**WHAT THIS TASK INVOLVES**: Range to output from the entries below: the line containing "9 otherwise. -/" through the line containing "let sect := (bs.filter". Set it down exactly, ends included, nothing else.

(EXERCISE DATA begins)

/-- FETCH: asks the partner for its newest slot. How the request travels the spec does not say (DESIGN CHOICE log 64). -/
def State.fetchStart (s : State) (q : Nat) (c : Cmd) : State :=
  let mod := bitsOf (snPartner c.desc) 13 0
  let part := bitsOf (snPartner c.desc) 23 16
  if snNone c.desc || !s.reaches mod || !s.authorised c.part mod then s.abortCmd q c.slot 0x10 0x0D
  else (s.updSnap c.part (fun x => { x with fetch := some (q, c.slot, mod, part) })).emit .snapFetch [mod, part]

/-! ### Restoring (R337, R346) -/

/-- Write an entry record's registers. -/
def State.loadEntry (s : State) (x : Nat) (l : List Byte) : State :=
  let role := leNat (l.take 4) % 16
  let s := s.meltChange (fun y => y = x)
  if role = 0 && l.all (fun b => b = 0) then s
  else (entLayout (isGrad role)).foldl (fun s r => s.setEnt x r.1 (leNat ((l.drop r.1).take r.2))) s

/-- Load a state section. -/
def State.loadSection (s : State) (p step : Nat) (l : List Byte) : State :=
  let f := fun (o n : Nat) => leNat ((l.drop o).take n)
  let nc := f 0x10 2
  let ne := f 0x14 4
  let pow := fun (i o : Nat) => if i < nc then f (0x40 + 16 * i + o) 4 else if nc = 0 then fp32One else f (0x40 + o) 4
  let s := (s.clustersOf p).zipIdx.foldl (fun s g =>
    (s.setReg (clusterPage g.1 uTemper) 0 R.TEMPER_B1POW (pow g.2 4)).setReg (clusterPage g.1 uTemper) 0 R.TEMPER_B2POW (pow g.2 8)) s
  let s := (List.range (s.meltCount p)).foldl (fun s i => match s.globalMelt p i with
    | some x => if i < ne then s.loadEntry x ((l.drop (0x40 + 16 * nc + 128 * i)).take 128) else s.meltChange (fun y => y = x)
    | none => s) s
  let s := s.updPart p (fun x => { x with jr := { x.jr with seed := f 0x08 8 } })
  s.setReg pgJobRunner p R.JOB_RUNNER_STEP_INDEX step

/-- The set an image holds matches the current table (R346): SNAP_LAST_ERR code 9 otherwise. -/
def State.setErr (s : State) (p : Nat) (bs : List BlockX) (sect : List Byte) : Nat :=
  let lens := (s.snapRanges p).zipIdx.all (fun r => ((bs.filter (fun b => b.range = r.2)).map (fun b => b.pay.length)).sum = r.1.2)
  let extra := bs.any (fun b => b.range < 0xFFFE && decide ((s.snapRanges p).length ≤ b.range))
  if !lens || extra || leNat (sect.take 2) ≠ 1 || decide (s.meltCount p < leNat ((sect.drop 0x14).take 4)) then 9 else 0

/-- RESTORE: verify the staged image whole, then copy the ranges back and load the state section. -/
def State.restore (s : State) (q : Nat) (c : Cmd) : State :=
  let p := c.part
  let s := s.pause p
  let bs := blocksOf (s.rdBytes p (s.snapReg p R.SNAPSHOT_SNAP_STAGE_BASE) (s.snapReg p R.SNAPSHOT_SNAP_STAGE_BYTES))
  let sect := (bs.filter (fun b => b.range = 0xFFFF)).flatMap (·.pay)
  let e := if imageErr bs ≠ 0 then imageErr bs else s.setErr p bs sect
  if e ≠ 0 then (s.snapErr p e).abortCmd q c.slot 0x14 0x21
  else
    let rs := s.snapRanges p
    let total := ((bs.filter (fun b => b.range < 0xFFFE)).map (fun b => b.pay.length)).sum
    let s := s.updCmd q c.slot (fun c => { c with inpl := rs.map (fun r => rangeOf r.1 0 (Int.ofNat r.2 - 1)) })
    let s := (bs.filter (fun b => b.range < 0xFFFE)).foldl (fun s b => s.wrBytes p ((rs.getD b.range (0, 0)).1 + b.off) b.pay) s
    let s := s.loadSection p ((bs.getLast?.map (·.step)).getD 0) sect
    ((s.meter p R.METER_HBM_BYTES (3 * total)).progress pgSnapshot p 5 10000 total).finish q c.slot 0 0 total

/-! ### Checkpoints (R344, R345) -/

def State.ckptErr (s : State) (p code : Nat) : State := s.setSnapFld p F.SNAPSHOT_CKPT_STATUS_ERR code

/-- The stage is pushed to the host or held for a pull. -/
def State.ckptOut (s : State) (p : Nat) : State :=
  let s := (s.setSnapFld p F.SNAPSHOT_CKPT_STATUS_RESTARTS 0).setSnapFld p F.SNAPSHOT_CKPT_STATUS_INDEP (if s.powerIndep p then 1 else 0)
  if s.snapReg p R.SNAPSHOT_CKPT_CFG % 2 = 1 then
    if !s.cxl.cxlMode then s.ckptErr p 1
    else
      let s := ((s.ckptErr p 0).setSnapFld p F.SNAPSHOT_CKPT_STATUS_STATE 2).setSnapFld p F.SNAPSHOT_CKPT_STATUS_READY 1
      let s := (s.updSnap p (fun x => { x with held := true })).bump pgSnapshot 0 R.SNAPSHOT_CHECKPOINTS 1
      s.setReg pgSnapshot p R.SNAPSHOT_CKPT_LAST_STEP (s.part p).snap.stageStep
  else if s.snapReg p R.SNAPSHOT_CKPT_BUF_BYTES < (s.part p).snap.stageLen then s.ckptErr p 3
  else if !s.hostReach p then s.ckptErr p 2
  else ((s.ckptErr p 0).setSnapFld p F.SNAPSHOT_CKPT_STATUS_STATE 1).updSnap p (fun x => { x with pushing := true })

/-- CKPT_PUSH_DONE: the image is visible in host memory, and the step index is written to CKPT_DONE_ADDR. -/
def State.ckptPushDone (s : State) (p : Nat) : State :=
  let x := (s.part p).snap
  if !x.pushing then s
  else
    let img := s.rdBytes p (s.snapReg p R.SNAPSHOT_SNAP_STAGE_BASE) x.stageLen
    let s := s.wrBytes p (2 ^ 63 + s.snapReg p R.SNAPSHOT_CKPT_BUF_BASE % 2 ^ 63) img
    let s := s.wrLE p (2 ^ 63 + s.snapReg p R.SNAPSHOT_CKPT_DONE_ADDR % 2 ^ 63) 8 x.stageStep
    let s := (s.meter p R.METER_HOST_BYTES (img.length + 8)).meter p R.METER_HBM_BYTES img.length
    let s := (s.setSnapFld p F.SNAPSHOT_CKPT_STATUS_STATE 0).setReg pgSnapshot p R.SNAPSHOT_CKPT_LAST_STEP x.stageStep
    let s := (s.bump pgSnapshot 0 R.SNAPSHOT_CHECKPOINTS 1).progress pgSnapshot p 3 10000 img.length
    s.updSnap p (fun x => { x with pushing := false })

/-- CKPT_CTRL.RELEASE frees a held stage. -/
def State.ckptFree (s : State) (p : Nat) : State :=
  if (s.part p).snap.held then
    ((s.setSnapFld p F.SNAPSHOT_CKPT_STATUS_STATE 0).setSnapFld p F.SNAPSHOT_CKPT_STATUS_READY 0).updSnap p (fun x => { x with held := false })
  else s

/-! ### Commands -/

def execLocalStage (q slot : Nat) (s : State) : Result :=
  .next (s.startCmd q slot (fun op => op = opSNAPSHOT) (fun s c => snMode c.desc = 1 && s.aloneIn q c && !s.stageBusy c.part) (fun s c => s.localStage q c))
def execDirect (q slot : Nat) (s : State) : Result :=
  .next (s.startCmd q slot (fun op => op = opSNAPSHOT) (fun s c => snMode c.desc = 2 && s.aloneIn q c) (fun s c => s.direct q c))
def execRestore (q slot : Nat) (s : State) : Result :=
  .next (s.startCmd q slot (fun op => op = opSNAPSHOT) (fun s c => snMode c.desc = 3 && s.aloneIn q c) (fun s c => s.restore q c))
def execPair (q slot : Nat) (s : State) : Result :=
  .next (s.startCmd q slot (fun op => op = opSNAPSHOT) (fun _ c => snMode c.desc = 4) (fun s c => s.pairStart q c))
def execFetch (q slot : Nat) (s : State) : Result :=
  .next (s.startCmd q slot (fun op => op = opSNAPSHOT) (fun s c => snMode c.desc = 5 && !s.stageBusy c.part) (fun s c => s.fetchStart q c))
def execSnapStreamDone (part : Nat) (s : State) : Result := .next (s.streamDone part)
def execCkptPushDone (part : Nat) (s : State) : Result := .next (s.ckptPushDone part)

(EXERCISE DATA ends)

**ANSWER TO THE PROBLEM**:
/-- The set an image holds matches the current table (R346): SNAP_LAST_ERR code 9 otherwise. -/
def State.setErr (s : State) (p : Nat) (bs : List BlockX) (sect : List Byte) : Nat :=
  let lens := (s.snapRanges p).zipIdx.all (fun r => ((bs.filter (fun b => b.range = r.2)).map (fun b => b.pay.length)).sum = r.1.2)
  let extra := bs.any (fun b => b.range < 0xFFFE && decide ((s.snapRanges p).length ≤ b.range))
  if !lens || extra || leNat (sect.take 2) ≠ 1 || decide (s.meltCount p < leNat ((sect.drop 0x14).take 4)) then 9 else 0

/-- RESTORE: verify the staged image whole, then copy the ranges back and load the state section. -/
def State.restore (s : State) (q : Nat) (c : Cmd) : State :=
  let p := c.part
  let s := s.pause p
  let bs := blocksOf (s.rdBytes p (s.snapReg p R.SNAPSHOT_SNAP_STAGE_BASE) (s.snapReg p R.SNAPSHOT_SNAP_STAGE_BYTES))
  let sect := (bs.filter (fun b => b.range = 0xFFFF)).flatMap (·.pay)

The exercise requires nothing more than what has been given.